Dataset excerpts:
####################

-- ==== Sys2Proof/Machine/AxisEvents.lean ====
section
/-! DEFINITION. The events of the axis channels (chapter 7). A row is its event: the counter, timer or
input it names is taken to have reached the point the row names, and the channel reacts as it does at a
motion tick; in a state in which the rule gives the event no effect nothing changes (assumption log 12). -/

namespace Sys2Proof.Machine

/-- An event of a used channel (R100). -/
def axEvent (c : Chan) (f : AxisParams → Node → Node) (s : State) : Host.Outcome State Fault Refusal :=
  answer (live fun n => match axParams c n with | some p => f p n | none => n) s

/-- The node with a channel's sampled inputs changed. -/
def onAxPins (c : Chan) (f : AxisPins → AxisPins) (n : Node) : Node :=
  { n with pins := setAxPins c (f (axPins c n.pins)) n.pins }

/-! ### The mover (R116, R118, R119, R122) -/

/-- The mover stands at its target with velocity 0, and the commanded position follows it (R116). -/
def arriveMover (p : AxisParams) (a : Axis) : Axis :=
  moverCommand p { a with moverPos := a.moverTarget * q16, moverVel := 0 }

/-- What the arrival of the mover brings (R116, R118, R122). -/
def moverArrives (c : Chan) (p : AxisParams) (n : Node) : Node :=
  let a := getAx c n
  if a.moverStop || !moverFree p a then n
  else
    match a.motion with
    | .jog => onAx c (fun x => jogDone (chainAtRest n) (jogFollow (arriveMover p x))) n
    | .reference => phaseArrived c p (onAx c (arriveMover p) n)
    | .idle => n
    | .chain => n

/-- MOVER_ARRIVE (R116). -/
def execMoverArrive (c : Chan) (s : State) : Host.Outcome State Fault Refusal := axEvent c (moverArrives c) s

/-- A mover under its stop mark stands still (R116). -/
def stillMover (a : Axis) : Axis := { a with moverVel := 0 }

/-- What the rest of a stopped mover brings (R118, R119, R122). The row's end test of R119 reads the actual position
of the last tick work (DESIGN CHOICE, assumption log 77). -/
def moverRests (c : Chan) (p : AxisParams) (n : Node) : Node :=
  let a := getAx c n
  if !a.moverStop then n
  else
    match a.motion with
    | .jog => onAx c (fun x => jogDone (chainAtRest n) (jogFollow (stillMover x))) n
    | .reference => phaseStopped c p (onAx c stillMover n)
    | .idle => n
    | .chain => n

/-- MOVER_AT_REST (R119, R122). -/
def execMoverAtRest (c : Chan) (s : State) : Host.Outcome State Fault Refusal := axEvent c (moverRests c) s

/-! ### Following and saturation runs (R109, R110) -/

/-- The following run reaches 4 (R110). -/
def followLimitReached (c : Chan) (n : Node) : Node :=
  let a := getAx c n
  if a.drive = .enabled ∧ a.followRun < 4 then
    raiseStop .followError (chanNumber c) (onAx c (fun x => { x with followRun := 4 }) n)
  else n

/-- FOLLOWING_RUN_LIMIT (R110). -/
def execFollowingRunLimit (c : Chan) (s : State) : Host.Outcome State Fault Refusal :=
  axEvent c (fun _ => followLimitReached c) s

/-- The saturation run reaches 50 (R109). -/
def saturationLimitReached (c : Chan) (n : Node) : Node :=
  let a := getAx c n
  if a.drive = .enabled ∧ a.satRun < 50 then
    raiseHold .driveSaturated (chanNumber c) (onAx c (fun x => { x with satRun := 50 }) n)
  else n

/-- SATURATION_RUN_LIMIT (R109). -/
def execSaturationRunLimit (c : Chan) (s : State) : Host.Outcome State Fault Refusal :=
  axEvent c (fun _ => saturationLimitReached c) s

/-! ### Drive (R111) -/

/-- The fault input becomes active (R111). -/
def driveFaultActive (c : Chan) (n : Node) : Node :=
  let m := onAxPins c (fun x => { x with fault := true }) n
  if (getAx c m).drive = .faulted then m else driveFault c m

/-- DRIVE_FAULT_INPUT (R111). -/
def execDriveFaultInput (c : Chan) (s : State) : Host.Outcome State Fault Refusal :=
  axEvent c (fun _ => driveFaultActive c) s

/-- The ready input comes on (R111). -/
def driveBecomesReady (c : Chan) (n : Node) : Node :=
  let m := onAxPins c (fun x => { x with ready := true }) n
  if (getAx c m).drive = .enabling then driveTo c .enabled m else m

/-- DRIVE_READY_ON (R111). -/
def execDriveReadyOn (c : Chan) (s : State) : Host.Outcome State Fault Refusal :=
  axEvent c (fun _ => driveBecomesReady c) s

/-- The ready input goes off (R111). -/
def driveLosesReady (c : Chan) (n : Node) : Node :=
  let m := onAxPins c (fun x => { x with ready := false }) n
  if (getAx c m).drive = .enabled then driveFault c m else m

/-- DRIVE_READY_OFF (R111). -/
def execDriveReadyOff (c : Chan) (s : State) : Host.Outcome State Fault Refusal :=
  axEvent c (fun _ => driveLosesReady c) s

/-- DRIVE_TIMER_EXPIRY (R111). -/
def execDriveTimerExpiry (c : Chan) (s : State) : Host.Outcome State Fault Refusal :=
  axEvent c (fun _ n => if (getAx c n).drive = .enabling then driveFault c n else n) s

/-! ### Limits (R113) -/

/-- The inputs of a channel with a limit input replaced. -/
def setLimitPin (side : Side) (b : Bool) (p : AxisPins) : AxisPins :=
  match side with
  | .plus => { p with limPlus := b }
  | .minus => { p with limMinus := b }

/-- LIMIT_ACTIVE (R113). -/
def execLimitActive (c : Chan) (side : Side) (s : State) : Host.Outcome State Fault Refusal :=
  axEvent c (fun _ n => limitTest c side (onAxPins c (setLimitPin side true) n)) s

/-- LIMIT_INACTIVE (R113). -/
def execLimitInactive (c : Chan) (side : Side) (s : State) : Host.Outcome State Fault Refusal :=
  axEvent c (fun _ n => limitTest c side (onAxPins c (setLimitPin side false) n)) s

/-! ### Clamp (R115) -/

/-- A change of a fitted clamp that stands in a state. -/
def clampEvent (c : Chan) (from' : ClampState) (f : Node → Node) (s : State) :
    Host.Outcome State Fault Refusal :=
  axEvent c (fun p n => if p.clampFitted = true ∧ (getAx c n).clamp = from' then f n else n) s

/-- The sensors show a position of the clamp. -/
def clampPins (clamped : Bool) (p : AxisPins) : AxisPins := { p with clamped := clamped, unclamped := !clamped }

/-- UNCLAMP_CONFIRMED (R115). -/
def execUnclampConfirmed (c : Chan) (s : State) : Host.Outcome State Fault Refusal :=
  clampEvent c .unclamping (fun n => onAx c (clampTo .unclamped) (onAxPins c (clampPins false) n)) s

/-- CLAMP_CONFIRMED (R115). -/
def execClampConfirmed (c : Chan) (s : State) : Host.Outcome State Fault Refusal :=
  clampEvent c .clamping (fun n => onAx c (clampTo .clamped) (onAxPins c (clampPins true) n)) s

/-- UNCLAMP_TIMEOUT (R115, R122). -/
def execUnclampTimeout (c : Chan) (s : State) : Host.Outcome State Fault Refusal :=
  clampEvent c .unclamping (unclampTimedOut c) s

/-- CLAMP_TIMEOUT (R115). -/
def execClampTimeout (c : Chan) (s : State) : Host.Outcome State Fault Refusal :=
  clampEvent c .clamping (onAx c (clampTo .clamped)) s

/-! ### Reference switch, mark and encoder (R101, R118) -/

/-- REFERENCE_SWITCH_ACTIVE (R118). -/
def execReferenceSwitchActive (c : Chan) (s : State) : Host.Outcome State Fault Refusal :=
  axEvent c (fun _ n => onAx c switchActive (onAxPins c (fun x => { x with refSwitch := true }) n)) s

/-- MARK_EDGE (R118). -/
def execMarkEdge (c : Chan) (s : State) : Host.Outcome State Fault Refusal :=
  axEvent c (fun p n => onAx c (markEdge p) n) s

/-- The encoder count moved by one edge (R101). -/
def countEdge (up : Bool) (a : Axis) : Axis :=
  { a with count := wrap48 (if up then a.count + 1 else a.count - 1) }

/-- ENCODER_EDGE (R101). -/
def execEncoderEdge (c : Chan) (up : Bool) (s : State) : Host.Outcome State Fault Refusal :=
  axEvent c (fun _ n => onAx c (countEdge up) n) s

end Sys2Proof.Machine
end

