-- ==== Sys2Proof/Certificates/Slice0/Obligations.lean ====
section
/-! DEFINITION. The statements about the node for the provers. Each is listed in OBLIGATIONS.json with the
rules it rests on. A statement that a command completes has a witness for its hypotheses in
Sys2Proof/Tests/Slice0.lean. Where a statement speaks of an event row (a timer's end, an input's change, a
press, an application), it takes the row as that event, as assumption log 12 says. -/

open Sys2Proof Sys2Proof.Machine

/-! ### The queue of commands -/

/-- A step carries out the command at the front of the queue on the state with the queue's rest. -/
def Obligations.StepRunsFrontCommand : Prop :=
  ∀ (c : Instr) (s : State), step { s with pending := c :: s.pending } = exec c s

/-- With no command waiting, one bit time passes: nothing at all in a full reset, and otherwise the phase
rises by one bit time, up to the last phase of its tick, with no tick begun, and of the path's part nothing
else changes; in LOADING nothing else changes at all. An attempt that is due takes its capture at the phase
before the rise, the leading edge of its start bit (R10); in any other bit time the quiet count returns to 0
where the node drives its next level, and rises by 1 up to 255 where nobody drives. Outside JOINING nothing
but the line controller and the phase is touched; in JOINING the end of it (R20) also touches the recovery
mark, the start-up marks of R31 and LINE_WARN, and no other condition but TXQ_OVERFLOW, and may ask for a STATE as
the line state changes (R53). The model's choice,
assumption log 4; that the phase rises at the end of the bit time is its choice too. -/
def Obligations.EmptyQueueStepIsOneBitTime : Prop :=
  ∀ s : State, s.pending = [] →
    let n := s.node
    ∃ t, step s = .next t ∧ t.pending = [] ∧ (n.su.start = .inReset → t = s) ∧
      (n.su.start = .loading → { t.node with pg := n.pg } = n) ∧
      (n.su.start ≠ .inReset →
        t.node.pg = { n.pg with phase := t.node.pg.phase } ∧
        t.node.pg.phase.val =
          min (n.pg.phase.val + bitMicros n.su.bitTime) (min 999 (n.pg.tickLen - 1)) ∧
        { t.node.su with joinPending := n.su.joinPending, firstActive := n.su.firstActive } = n.su ∧
        sameButLineWarn t.node.cu.own n.cu.own ∧
        onlyChanges [.start, .line, .path, .conds] n t.node ∧
        (n.lc.state ≠ .joining → onlyChanges [.line, .path] n t.node)) ∧
      (loaded n = true →
        (attemptDue n = true →
          t.node.lc.capture = some { tick := n.pg.tick, phase := n.pg.phase } ∧
          t.node.lc.quiet = 0) ∧
        (attemptDue n = false →
          t.node.lc.quiet =
            if 0 < n.lc.errorRun ∨ n.lc.txBits.head? = some true then 0 else min 255 (n.lc.quiet + 1)))

/-- Before the end of LOADING every command but the resets, the release, the end of an image reading and
the motion tick leaves the state as it is (R24, R26). The model's
reading of the rows that arrive then, assumption log 8. -/
def Obligations.CommandsBeforeEndOfLoadingDoNothing : Prop :=
  ∀ (c : Instr) (s : State), loaded s.node = false → actsBeforeLoaded c = false → exec c s = .next s

/-! ### Resets and LOADING -/

/-- R22, R24: the line controller after power-on, the reset pin, a fall of the supply (assumption log 15)
and an accepted RESTART; the bit time of the release. R19, R20, R34: the line controller after line-off
recovery, at a row that stands for the expiry of the timer (assumption log 12), and the own entry, which
carries the announce cause LINE_RECOVERY. -/
def Obligations.LineControllerAfterResetAndRecovery : Prop :=
  (∀ (c : Instr) (s : State), isHardReset c = true → completes c s (fun t => lineAtReset t.lc)) ∧
  (∀ (rx : Rx) (target serial : Byte) (s : State), loaded s.node = true →
    joins rx.lead.val s.node = true → slotClear rx s.node = true →
    restartTaken target serial (accepted rx s.node) = true →
    completes (.restart rx target serial) s (fun t => lineAtReset t.lc)) ∧
  (∀ (straps : BitVec 4) (rate : Bool) (s : State),
    s.node.su.start = .inReset → s.node.su.supplyOk = true →
    completes (.resetRelease straps rate) s
      (fun t => t.su.bitTime = (if rate then .us1 else .us2) ∧ t.lc = s.node.lc)) ∧
  (∀ s : State, loaded s.node = true → s.node.lc.state = .off →
    completes .recoveryTimerExpiry s (fun t =>
      t.lc.state = .joining ∧ t.lc.recoveryMark = true ∧ t.lc.send = 0 ∧ t.lc.recv = 0 ∧
      t.lc.queue = [] ∧ t.lc.recovery = none ∧ t.lc.tally = s.node.lc.tally ∧
      t.lc.lastErr = s.node.lc.lastErr ∧ t.su = { s.node.su with announceCause := .lineRecovery } ∧
      t.nt.entries = s.node.nt.entries.set s.node.su.node.val
        { entryAt s.node.su.node.val s.node with cause := some .lineRecovery } ∧
      t.nt.clashes = s.node.nt.clashes ∧
      onlyChanges [.start, .line, .table, .conds] s.node t))

/-- R55, R76, R99, R126, R147, R162, R175, R184: in a full reset from the supply (its fall by assumption log
15), from the reset pin and from an accepted RESTART the node table, the condition unit, the block queue, the
path, both channels, the spindle, the coolant unit and the pendant unit stand at their values of reset. The
values that come from the image or the inputs at the end of LOADING, the head wait timer's among them, are the
matter of ImageReadingDecidesTheStartState. -/
def Obligations.UnitsAfterReset : Prop :=
  let reset (t : Node) : Prop :=
    tableAtReset t ∧ pathAtReset t ∧ channelAtReset t.ax0 ∧ channelAtReset t.ax1 ∧ machineAtReset t
  (∀ (c : Instr) (s : State), isHardReset c = true → completes c s reset) ∧
  (∀ (rx : Rx) (target serial : Byte) (s : State), loaded s.node = true →
    joins rx.lead.val s.node = true → slotClear rx s.node = true →
    restartTaken target serial (accepted rx s.node) = true →
    completes (.restart rx target serial) s reset)

/-- R24, R25: the reset causes. A power-on gives POWER_ON; the reset pin gives POWER_ON where the supply
has risen since the node last began a start-up and RESET_PIN otherwise; a RESTART gives RESTART_FRAME and
its serial is kept. A RESTART for another node, one at a node whose STOPPED latch is clear, and one that
repeats the serial kept start no reset; the frame is one that the line controller has joined (R30). The latch and
the serial are tested on the node that the acceptance leaves, a NODE_CLASH of the same frame included, so that a
clashing RESTART is taken where the latch was clear before (the model's choice, assumption log 60). -/
def Obligations.ResetCauses : Prop :=
  (∀ s : State, completes .powerOn s (fun t =>
    t.su.start = .inReset ∧ t.su.cause = .powerOn ∧ t.su.supplyOk = true ∧ t.su.serial = none)) ∧
  (∀ s : State, completes .resetPin s (fun t =>
    t.su.start = .inReset ∧ t.su.serial = none ∧ t.su.supplyOk = s.node.su.supplyOk ∧
    t.su.cause = (if s.node.su.supplyRose then .powerOn else .resetPin))) ∧
  (∀ (rx : Rx) (target serial : Byte) (s : State), loaded s.node = true →
    joins rx.lead.val s.node = true → slotClear rx s.node = true →
    restartTaken target serial (accepted rx s.node) = true →
    completes (.restart rx target serial) s (fun t =>
      t.su.start = .inReset ∧ t.su.cause = .restartFrame ∧ t.su.serial = some serial)) ∧
  (∀ (rx : Rx) (target serial : Byte) (s : State), loaded s.node = true →
    joins rx.lead.val s.node = true → slotClear rx s.node = true →
    (target.toNat ≠ (accepted rx s.node).su.node.val ∨ (accepted rx s.node).cu.stopped = false ∨
      (accepted rx s.node).su.serial = some serial) →
    completes (.restart rx target serial) s (fun t => onlyChanges [] (accepted rx s.node) t))

/-- R23, R24: at its release a reset whose supply is up samples the straps and LOADING begins with its
first reading; nothing else changes, and a release in any other state has no effect. After a fall of the
supply no release ends the reset until the supply has risen again, and that start-up has cause POWER_ON; that
this row begins a reset which POWER_ON alone lets end is assumption log 15. -/
def Obligations.ReleaseBeginsLoading : Prop :=
  ∀ (straps : BitVec 4) (rate : Bool) (s : State),
    completes (.resetRelease straps rate) s (fun t =>
      if s.node.su.start = .inReset ∧ s.node.su.supplyOk = true then
        t.su.start = .loading ∧ t.su.node.val = straps.toNat ∧
        t.su.bitTime = (if rate then .us1 else .us2) ∧ t.su.attempt = 1 ∧
        t.su.cause = s.node.su.cause ∧ { t with su := s.node.su } = s.node
      else t = s.node) ∧
    completes .supplyBelowThreshold s (fun t => t.su.start = .inReset ∧ t.su.supplyOk = false) ∧
    (∀ t, exec .supplyBelowThreshold s = .next t →
      exec (.resetRelease straps rate) t = .next t ∧
      completes .powerOn t (fun u => u.su.supplyOk = true ∧ u.su.cause = .powerOn))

####################

Filter the records above for the string "attemptDue" and copy each matching line.

        (attemptDue n = true →
        (attemptDue n = false →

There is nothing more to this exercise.